Retype, exactly as they appear below, the lines between the line holding "a v).sdms = s.sdms := rfl" and the line holding "(s.setPwr v).reg a = s.reg a := rfl", both ends included.

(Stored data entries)
....................

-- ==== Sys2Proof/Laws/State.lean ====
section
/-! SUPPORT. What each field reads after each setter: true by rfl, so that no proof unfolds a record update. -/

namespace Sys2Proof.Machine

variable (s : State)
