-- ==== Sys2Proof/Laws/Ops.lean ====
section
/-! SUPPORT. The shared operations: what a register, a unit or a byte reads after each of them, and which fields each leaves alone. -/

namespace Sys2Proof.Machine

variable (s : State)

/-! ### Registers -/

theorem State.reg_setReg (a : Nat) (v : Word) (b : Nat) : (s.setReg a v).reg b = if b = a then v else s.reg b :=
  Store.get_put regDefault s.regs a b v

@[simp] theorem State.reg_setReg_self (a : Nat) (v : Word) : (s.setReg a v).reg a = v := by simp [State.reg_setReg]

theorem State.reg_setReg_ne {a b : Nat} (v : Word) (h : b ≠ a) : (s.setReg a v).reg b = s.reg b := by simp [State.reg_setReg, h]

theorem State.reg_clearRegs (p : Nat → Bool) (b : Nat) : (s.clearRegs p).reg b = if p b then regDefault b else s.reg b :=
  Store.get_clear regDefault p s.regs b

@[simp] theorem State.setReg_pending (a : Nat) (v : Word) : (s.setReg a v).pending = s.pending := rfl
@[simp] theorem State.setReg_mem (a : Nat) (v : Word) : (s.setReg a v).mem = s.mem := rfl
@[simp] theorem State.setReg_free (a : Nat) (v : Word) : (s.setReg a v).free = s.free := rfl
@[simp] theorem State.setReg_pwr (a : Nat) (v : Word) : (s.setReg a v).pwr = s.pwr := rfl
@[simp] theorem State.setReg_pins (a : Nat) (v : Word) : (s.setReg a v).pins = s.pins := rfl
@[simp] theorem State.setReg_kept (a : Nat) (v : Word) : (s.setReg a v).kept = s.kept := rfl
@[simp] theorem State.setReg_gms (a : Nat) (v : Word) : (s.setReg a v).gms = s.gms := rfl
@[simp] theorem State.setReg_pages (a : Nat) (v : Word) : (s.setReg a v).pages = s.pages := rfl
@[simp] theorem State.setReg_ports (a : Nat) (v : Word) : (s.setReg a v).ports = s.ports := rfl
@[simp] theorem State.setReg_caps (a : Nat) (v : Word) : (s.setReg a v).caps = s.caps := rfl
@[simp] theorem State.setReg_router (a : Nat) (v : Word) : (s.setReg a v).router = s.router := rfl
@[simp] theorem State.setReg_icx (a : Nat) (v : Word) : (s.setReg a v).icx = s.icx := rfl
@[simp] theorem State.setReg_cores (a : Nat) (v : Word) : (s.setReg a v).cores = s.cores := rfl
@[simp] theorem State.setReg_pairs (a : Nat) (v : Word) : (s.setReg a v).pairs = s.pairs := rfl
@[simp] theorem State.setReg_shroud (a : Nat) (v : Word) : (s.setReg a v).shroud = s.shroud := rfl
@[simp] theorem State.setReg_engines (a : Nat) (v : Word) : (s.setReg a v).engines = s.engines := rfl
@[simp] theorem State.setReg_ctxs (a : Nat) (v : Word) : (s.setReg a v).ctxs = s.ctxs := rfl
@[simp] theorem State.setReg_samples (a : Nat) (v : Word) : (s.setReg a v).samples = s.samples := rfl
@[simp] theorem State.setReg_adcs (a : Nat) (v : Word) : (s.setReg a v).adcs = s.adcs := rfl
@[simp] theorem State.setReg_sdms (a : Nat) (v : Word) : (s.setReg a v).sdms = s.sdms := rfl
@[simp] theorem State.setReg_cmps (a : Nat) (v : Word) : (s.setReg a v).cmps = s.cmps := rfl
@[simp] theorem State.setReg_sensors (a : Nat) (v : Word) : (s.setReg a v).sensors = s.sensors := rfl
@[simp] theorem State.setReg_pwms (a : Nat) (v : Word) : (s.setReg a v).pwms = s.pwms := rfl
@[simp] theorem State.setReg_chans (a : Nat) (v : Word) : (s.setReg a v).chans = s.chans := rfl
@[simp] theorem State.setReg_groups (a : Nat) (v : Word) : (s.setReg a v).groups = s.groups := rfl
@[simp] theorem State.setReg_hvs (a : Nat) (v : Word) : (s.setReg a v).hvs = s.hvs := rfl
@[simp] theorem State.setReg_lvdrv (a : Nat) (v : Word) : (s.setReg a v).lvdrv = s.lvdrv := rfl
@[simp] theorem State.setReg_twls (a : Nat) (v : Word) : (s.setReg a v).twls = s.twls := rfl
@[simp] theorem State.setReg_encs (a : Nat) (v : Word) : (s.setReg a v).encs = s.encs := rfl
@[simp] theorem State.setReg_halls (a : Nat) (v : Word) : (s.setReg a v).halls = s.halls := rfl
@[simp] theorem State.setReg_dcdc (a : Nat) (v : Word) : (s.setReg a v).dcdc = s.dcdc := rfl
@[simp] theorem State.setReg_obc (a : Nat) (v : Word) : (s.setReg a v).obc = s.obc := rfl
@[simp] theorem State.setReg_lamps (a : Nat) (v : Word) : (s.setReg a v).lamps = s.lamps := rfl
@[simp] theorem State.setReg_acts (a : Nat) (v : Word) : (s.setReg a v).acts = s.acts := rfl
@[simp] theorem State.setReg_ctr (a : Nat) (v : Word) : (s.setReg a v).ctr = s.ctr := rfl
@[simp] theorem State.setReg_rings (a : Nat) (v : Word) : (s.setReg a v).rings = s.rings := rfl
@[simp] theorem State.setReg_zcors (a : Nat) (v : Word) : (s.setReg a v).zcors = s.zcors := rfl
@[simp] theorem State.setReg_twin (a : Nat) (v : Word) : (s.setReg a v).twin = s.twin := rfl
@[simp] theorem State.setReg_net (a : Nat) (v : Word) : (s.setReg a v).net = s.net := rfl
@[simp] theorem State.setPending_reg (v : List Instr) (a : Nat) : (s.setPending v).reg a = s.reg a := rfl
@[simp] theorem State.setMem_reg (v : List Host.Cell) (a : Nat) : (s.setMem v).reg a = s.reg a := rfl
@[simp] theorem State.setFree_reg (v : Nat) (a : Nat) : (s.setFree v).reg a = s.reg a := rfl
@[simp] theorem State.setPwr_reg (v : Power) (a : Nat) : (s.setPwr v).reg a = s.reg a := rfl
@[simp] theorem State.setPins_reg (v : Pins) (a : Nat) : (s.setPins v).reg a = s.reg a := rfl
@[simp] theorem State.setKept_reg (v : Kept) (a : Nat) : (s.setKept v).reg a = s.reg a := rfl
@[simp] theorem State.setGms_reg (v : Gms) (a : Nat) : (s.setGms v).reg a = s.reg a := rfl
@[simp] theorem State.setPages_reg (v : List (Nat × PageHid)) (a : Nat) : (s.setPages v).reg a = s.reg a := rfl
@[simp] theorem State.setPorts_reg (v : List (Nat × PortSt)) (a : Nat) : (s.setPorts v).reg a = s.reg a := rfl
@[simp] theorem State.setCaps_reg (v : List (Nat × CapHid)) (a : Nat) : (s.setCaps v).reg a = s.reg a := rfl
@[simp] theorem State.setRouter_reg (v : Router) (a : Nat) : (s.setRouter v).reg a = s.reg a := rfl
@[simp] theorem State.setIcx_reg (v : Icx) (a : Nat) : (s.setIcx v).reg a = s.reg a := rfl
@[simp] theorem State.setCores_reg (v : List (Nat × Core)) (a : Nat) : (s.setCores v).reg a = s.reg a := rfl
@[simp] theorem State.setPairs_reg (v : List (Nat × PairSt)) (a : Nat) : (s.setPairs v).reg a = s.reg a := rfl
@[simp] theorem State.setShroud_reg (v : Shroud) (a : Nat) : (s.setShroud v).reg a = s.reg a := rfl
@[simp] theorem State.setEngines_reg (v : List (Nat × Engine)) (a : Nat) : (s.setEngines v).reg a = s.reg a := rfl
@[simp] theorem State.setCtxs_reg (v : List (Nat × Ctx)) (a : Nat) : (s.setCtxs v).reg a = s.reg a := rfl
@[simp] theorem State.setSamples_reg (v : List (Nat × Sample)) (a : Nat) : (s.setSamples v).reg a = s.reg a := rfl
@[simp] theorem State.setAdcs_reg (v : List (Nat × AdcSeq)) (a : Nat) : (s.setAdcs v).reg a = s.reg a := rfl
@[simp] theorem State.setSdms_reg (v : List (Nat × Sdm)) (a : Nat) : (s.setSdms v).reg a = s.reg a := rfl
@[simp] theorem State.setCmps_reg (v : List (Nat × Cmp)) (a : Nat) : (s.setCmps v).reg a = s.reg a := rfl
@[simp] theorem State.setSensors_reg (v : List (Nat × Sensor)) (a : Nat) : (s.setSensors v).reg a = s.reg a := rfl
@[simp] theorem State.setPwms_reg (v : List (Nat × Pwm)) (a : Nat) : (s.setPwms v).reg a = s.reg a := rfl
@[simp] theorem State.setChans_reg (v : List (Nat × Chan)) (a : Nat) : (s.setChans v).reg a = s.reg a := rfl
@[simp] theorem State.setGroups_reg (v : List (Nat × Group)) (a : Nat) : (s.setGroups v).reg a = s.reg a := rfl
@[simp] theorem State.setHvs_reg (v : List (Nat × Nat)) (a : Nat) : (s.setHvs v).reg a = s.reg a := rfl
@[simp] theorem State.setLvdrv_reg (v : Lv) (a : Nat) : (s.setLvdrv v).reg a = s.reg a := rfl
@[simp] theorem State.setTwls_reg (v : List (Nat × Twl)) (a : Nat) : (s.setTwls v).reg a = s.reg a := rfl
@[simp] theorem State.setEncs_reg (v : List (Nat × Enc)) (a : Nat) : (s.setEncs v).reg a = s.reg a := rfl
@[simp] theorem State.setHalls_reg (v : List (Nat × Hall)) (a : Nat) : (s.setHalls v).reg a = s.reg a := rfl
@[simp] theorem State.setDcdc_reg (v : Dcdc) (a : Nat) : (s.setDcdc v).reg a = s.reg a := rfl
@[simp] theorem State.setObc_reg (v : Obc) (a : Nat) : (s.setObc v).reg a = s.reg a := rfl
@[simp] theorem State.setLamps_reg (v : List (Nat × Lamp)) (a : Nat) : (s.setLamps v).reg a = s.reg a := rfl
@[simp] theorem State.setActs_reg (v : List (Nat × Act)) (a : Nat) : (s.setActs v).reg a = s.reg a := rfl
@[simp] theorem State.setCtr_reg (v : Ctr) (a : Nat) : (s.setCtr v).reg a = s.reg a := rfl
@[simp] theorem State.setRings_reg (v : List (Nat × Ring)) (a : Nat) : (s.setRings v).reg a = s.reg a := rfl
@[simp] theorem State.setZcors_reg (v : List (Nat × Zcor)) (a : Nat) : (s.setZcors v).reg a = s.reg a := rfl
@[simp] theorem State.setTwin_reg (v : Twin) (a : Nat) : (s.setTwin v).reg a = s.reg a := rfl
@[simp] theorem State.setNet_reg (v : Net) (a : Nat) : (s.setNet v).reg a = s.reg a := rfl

....................

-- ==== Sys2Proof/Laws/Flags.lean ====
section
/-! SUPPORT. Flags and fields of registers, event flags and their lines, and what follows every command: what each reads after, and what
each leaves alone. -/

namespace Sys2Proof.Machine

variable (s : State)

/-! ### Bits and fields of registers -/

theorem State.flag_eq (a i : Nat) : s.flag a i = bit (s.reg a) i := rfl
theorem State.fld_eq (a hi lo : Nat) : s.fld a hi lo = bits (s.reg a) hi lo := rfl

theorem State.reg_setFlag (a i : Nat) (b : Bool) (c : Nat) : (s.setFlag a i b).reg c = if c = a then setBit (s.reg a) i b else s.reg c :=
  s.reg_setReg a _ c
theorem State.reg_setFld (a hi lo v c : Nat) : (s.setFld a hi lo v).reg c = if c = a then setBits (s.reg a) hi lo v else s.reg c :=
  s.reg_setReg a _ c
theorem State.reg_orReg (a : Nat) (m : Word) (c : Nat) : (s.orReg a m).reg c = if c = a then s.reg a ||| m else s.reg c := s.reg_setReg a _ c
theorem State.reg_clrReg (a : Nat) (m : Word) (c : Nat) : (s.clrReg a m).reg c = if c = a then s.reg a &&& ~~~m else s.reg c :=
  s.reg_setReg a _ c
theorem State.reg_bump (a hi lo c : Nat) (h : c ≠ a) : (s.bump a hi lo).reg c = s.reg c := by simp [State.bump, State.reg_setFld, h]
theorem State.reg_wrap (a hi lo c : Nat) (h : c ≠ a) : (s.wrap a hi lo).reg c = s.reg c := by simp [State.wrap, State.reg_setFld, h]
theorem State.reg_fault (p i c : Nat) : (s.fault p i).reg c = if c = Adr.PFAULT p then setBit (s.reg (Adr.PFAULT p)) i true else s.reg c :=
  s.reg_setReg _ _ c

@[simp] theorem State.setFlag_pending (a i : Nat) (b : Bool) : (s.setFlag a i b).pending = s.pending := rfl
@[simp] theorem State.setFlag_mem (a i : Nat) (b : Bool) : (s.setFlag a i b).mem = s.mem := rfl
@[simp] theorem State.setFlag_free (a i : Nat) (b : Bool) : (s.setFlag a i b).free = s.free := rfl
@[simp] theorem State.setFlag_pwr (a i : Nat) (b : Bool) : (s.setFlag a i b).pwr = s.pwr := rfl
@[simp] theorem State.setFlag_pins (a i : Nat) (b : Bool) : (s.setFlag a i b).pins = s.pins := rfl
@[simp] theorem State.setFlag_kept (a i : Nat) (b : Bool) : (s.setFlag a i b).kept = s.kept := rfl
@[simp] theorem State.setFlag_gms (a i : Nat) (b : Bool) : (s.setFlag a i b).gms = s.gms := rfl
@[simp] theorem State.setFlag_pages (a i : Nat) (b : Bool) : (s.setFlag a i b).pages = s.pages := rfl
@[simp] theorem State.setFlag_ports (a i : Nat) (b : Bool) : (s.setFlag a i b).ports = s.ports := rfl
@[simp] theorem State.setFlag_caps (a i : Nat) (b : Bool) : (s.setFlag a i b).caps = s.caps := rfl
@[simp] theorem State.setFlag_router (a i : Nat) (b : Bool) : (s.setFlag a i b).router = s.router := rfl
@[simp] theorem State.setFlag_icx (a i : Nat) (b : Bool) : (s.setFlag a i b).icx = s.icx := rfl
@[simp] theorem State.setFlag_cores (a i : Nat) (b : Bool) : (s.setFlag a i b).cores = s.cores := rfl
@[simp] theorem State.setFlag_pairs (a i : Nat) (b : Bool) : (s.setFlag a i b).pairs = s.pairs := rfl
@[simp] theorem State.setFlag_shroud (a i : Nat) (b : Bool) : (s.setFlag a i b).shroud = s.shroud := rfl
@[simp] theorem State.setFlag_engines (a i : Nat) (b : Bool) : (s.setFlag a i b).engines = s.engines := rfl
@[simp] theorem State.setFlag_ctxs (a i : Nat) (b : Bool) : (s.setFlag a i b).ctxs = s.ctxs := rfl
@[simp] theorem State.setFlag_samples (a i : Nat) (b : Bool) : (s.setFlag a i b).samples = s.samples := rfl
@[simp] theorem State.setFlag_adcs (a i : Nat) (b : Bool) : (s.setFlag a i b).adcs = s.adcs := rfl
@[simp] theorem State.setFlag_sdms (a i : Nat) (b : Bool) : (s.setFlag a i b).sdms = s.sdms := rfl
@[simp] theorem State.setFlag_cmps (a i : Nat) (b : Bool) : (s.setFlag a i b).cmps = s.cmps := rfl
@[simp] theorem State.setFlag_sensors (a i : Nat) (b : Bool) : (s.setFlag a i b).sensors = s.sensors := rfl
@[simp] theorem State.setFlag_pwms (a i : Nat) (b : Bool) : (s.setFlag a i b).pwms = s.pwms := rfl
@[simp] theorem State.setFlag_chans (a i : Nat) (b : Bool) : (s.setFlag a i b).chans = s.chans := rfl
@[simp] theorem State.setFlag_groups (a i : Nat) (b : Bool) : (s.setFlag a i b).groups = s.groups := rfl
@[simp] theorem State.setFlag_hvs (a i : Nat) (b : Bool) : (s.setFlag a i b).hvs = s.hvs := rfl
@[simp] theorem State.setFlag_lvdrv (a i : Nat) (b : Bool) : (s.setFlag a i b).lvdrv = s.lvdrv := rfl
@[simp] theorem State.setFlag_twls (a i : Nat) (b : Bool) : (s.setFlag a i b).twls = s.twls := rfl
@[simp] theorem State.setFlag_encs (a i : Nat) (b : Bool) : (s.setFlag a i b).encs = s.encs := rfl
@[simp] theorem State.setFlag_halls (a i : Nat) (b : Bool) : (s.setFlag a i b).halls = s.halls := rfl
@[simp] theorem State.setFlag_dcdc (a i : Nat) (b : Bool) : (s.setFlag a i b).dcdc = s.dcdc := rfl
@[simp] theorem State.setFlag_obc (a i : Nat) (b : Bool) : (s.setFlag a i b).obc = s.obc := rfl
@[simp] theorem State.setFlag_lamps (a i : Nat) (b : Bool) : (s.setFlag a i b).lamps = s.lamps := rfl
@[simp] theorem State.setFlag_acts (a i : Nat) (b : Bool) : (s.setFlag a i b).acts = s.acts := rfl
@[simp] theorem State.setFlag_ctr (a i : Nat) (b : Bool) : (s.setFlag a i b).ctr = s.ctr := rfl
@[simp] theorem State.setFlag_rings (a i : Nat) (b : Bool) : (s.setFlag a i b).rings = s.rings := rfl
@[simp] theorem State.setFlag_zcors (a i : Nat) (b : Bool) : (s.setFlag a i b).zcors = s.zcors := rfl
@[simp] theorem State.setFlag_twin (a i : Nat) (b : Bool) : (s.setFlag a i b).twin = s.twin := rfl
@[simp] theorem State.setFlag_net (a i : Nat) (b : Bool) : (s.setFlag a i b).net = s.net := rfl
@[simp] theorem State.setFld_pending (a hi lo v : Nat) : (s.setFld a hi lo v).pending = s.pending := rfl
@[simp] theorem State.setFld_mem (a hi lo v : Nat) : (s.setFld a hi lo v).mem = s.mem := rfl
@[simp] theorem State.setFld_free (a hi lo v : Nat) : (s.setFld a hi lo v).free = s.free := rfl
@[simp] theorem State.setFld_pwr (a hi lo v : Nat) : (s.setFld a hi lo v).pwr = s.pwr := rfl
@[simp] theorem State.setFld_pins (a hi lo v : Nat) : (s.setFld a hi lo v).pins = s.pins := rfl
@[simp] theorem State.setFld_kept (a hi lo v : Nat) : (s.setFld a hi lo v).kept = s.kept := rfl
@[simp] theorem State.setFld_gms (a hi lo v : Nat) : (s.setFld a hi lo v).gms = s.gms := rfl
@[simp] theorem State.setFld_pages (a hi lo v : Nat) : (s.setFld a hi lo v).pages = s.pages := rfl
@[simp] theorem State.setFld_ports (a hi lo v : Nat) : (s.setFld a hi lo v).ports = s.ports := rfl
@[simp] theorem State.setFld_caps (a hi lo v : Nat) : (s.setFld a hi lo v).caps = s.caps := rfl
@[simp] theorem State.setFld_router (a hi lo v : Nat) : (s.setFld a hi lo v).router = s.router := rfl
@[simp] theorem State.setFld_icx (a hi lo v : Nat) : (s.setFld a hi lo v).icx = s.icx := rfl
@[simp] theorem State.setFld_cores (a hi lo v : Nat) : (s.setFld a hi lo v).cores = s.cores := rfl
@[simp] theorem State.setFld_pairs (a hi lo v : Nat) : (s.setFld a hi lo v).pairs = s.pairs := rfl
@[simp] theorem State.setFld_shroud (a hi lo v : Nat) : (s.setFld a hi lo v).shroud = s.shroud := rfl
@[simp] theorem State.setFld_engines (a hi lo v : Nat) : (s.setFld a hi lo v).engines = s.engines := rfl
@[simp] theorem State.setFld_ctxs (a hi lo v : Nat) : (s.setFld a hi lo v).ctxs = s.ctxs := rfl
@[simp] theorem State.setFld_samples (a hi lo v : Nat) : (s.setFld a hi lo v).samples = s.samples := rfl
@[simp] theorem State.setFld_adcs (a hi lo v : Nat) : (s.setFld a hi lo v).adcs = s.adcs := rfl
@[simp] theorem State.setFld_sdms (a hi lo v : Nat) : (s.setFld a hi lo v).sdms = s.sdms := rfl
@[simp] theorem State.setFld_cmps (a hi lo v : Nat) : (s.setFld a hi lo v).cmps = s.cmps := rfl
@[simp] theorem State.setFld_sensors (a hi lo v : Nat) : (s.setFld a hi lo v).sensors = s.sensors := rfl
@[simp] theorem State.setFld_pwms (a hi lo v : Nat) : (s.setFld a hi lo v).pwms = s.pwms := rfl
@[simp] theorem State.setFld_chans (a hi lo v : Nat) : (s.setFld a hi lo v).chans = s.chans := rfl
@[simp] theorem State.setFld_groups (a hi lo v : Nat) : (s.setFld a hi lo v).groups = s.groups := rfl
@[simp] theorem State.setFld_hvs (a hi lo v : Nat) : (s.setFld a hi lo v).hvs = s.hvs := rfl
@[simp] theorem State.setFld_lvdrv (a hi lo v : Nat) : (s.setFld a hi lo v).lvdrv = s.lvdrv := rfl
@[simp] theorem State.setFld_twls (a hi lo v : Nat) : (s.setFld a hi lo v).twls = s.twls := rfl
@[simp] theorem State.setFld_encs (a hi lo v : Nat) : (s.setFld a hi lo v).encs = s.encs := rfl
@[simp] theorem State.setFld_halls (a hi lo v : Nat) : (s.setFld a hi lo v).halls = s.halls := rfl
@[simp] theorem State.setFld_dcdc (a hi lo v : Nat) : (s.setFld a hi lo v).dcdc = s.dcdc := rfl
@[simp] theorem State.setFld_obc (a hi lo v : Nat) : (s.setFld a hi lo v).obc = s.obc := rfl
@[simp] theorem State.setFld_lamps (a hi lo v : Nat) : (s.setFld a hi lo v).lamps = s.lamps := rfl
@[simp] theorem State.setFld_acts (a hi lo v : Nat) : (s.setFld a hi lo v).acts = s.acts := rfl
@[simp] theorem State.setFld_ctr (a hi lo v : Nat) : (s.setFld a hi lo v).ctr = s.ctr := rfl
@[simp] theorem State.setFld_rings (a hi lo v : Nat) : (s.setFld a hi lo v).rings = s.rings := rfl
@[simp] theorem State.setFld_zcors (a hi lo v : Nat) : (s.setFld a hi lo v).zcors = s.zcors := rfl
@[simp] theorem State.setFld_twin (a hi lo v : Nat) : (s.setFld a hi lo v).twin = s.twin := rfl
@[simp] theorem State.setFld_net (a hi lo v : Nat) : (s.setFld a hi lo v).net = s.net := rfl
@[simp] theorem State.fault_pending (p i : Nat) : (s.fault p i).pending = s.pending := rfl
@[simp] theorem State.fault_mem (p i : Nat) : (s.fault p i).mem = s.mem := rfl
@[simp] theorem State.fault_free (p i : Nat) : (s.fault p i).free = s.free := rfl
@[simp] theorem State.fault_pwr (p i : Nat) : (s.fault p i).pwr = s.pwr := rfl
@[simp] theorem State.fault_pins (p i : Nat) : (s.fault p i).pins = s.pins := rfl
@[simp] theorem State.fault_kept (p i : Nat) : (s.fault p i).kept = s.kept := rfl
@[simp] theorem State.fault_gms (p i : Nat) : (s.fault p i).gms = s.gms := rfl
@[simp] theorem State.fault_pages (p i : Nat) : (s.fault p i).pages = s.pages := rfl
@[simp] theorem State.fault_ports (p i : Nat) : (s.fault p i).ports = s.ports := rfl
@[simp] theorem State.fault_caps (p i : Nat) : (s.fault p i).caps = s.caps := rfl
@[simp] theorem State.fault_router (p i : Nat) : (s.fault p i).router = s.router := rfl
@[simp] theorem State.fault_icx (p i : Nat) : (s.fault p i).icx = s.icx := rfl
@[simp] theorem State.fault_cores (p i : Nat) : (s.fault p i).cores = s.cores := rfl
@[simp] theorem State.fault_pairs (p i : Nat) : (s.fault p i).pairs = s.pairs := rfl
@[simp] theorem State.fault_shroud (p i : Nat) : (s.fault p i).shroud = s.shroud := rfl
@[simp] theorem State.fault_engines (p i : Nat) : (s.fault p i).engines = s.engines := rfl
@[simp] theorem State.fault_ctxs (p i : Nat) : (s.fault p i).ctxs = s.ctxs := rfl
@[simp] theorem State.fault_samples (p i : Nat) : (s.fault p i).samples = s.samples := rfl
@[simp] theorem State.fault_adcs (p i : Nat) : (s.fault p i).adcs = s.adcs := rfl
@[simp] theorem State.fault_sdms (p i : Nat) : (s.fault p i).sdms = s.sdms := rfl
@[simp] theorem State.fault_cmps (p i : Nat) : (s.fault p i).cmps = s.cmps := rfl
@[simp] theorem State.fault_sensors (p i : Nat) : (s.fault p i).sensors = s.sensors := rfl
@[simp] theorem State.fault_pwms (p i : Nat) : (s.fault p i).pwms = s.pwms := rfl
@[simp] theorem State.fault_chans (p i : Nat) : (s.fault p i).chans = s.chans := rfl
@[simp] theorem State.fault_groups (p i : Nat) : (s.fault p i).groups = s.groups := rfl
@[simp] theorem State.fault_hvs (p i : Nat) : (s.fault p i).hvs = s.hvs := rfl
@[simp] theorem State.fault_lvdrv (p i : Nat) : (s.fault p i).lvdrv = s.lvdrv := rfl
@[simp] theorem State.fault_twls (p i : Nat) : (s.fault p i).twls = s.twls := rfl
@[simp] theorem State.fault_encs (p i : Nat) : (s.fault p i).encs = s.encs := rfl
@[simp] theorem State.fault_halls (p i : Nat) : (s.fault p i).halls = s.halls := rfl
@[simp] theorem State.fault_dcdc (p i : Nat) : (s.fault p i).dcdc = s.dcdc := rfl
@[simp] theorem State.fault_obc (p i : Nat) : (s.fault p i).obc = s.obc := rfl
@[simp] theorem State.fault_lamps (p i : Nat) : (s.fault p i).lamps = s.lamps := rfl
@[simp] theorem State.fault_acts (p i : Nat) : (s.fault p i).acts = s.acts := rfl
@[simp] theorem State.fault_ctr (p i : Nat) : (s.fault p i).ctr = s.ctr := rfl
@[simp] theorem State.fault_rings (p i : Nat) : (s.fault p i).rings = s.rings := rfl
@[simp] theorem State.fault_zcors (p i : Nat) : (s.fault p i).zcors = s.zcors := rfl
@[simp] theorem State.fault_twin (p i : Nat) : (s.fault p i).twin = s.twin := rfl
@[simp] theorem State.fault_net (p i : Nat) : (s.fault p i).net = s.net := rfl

....................

> Result
@[simp] theorem State.setReg_sdms (a : Nat) (v : Word) : (s.setReg a v).sdms = s.sdms := rfl
@[simp] theorem State.setReg_cmps (a : Nat) (v : Word) : (s.setReg a v).cmps = s.cmps := rfl
@[simp] theorem State.setReg_sensors (a : Nat) (v : Word) : (s.setReg a v).sensors = s.sensors := rfl
@[simp] theorem State.setReg_pwms (a : Nat) (v : Word) : (s.setReg a v).pwms = s.pwms := rfl
@[simp] theorem State.setReg_chans (a : Nat) (v : Word) : (s.setReg a v).chans = s.chans := rfl
@[simp] theorem State.setReg_groups (a : Nat) (v : Word) : (s.setReg a v).groups = s.groups := rfl
@[simp] theorem State.setReg_hvs (a : Nat) (v : Word) : (s.setReg a v).hvs = s.hvs := rfl
@[simp] theorem State.setReg_lvdrv (a : Nat) (v : Word) : (s.setReg a v).lvdrv = s.lvdrv := rfl
@[simp] theorem State.setReg_twls (a : Nat) (v : Word) : (s.setReg a v).twls = s.twls := rfl
@[simp] theorem State.setReg_encs (a : Nat) (v : Word) : (s.setReg a v).encs = s.encs := rfl
@[simp] theorem State.setReg_halls (a : Nat) (v : Word) : (s.setReg a v).halls = s.halls := rfl
@[simp] theorem State.setReg_dcdc (a : Nat) (v : Word) : (s.setReg a v).dcdc = s.dcdc := rfl
@[simp] theorem State.setReg_obc (a : Nat) (v : Word) : (s.setReg a v).obc = s.obc := rfl
@[simp] theorem State.setReg_lamps (a : Nat) (v : Word) : (s.setReg a v).lamps = s.lamps := rfl
@[simp] theorem State.setReg_acts (a : Nat) (v : Word) : (s.setReg a v).acts = s.acts := rfl
@[simp] theorem State.setReg_ctr (a : Nat) (v : Word) : (s.setReg a v).ctr = s.ctr := rfl
@[simp] theorem State.setReg_rings (a : Nat) (v : Word) : (s.setReg a v).rings = s.rings := rfl
@[simp] theorem State.setReg_zcors (a : Nat) (v : Word) : (s.setReg a v).zcors = s.zcors := rfl
@[simp] theorem State.setReg_twin (a : Nat) (v : Word) : (s.setReg a v).twin = s.twin := rfl
@[simp] theorem State.setReg_net (a : Nat) (v : Word) : (s.setReg a v).net = s.net := rfl
@[simp] theorem State.setPending_reg (v : List Instr) (a : Nat) : (s.setPending v).reg a = s.reg a := rfl
@[simp] theorem State.setMem_reg (v : List Host.Cell) (a : Nat) : (s.setMem v).reg a = s.reg a := rfl
@[simp] theorem State.setFree_reg (v : Nat) (a : Nat) : (s.setFree v).reg a = s.reg a := rfl
@[simp] theorem State.setPwr_reg (v : Power) (a : Nat) : (s.setPwr v).reg a = s.reg a := rfl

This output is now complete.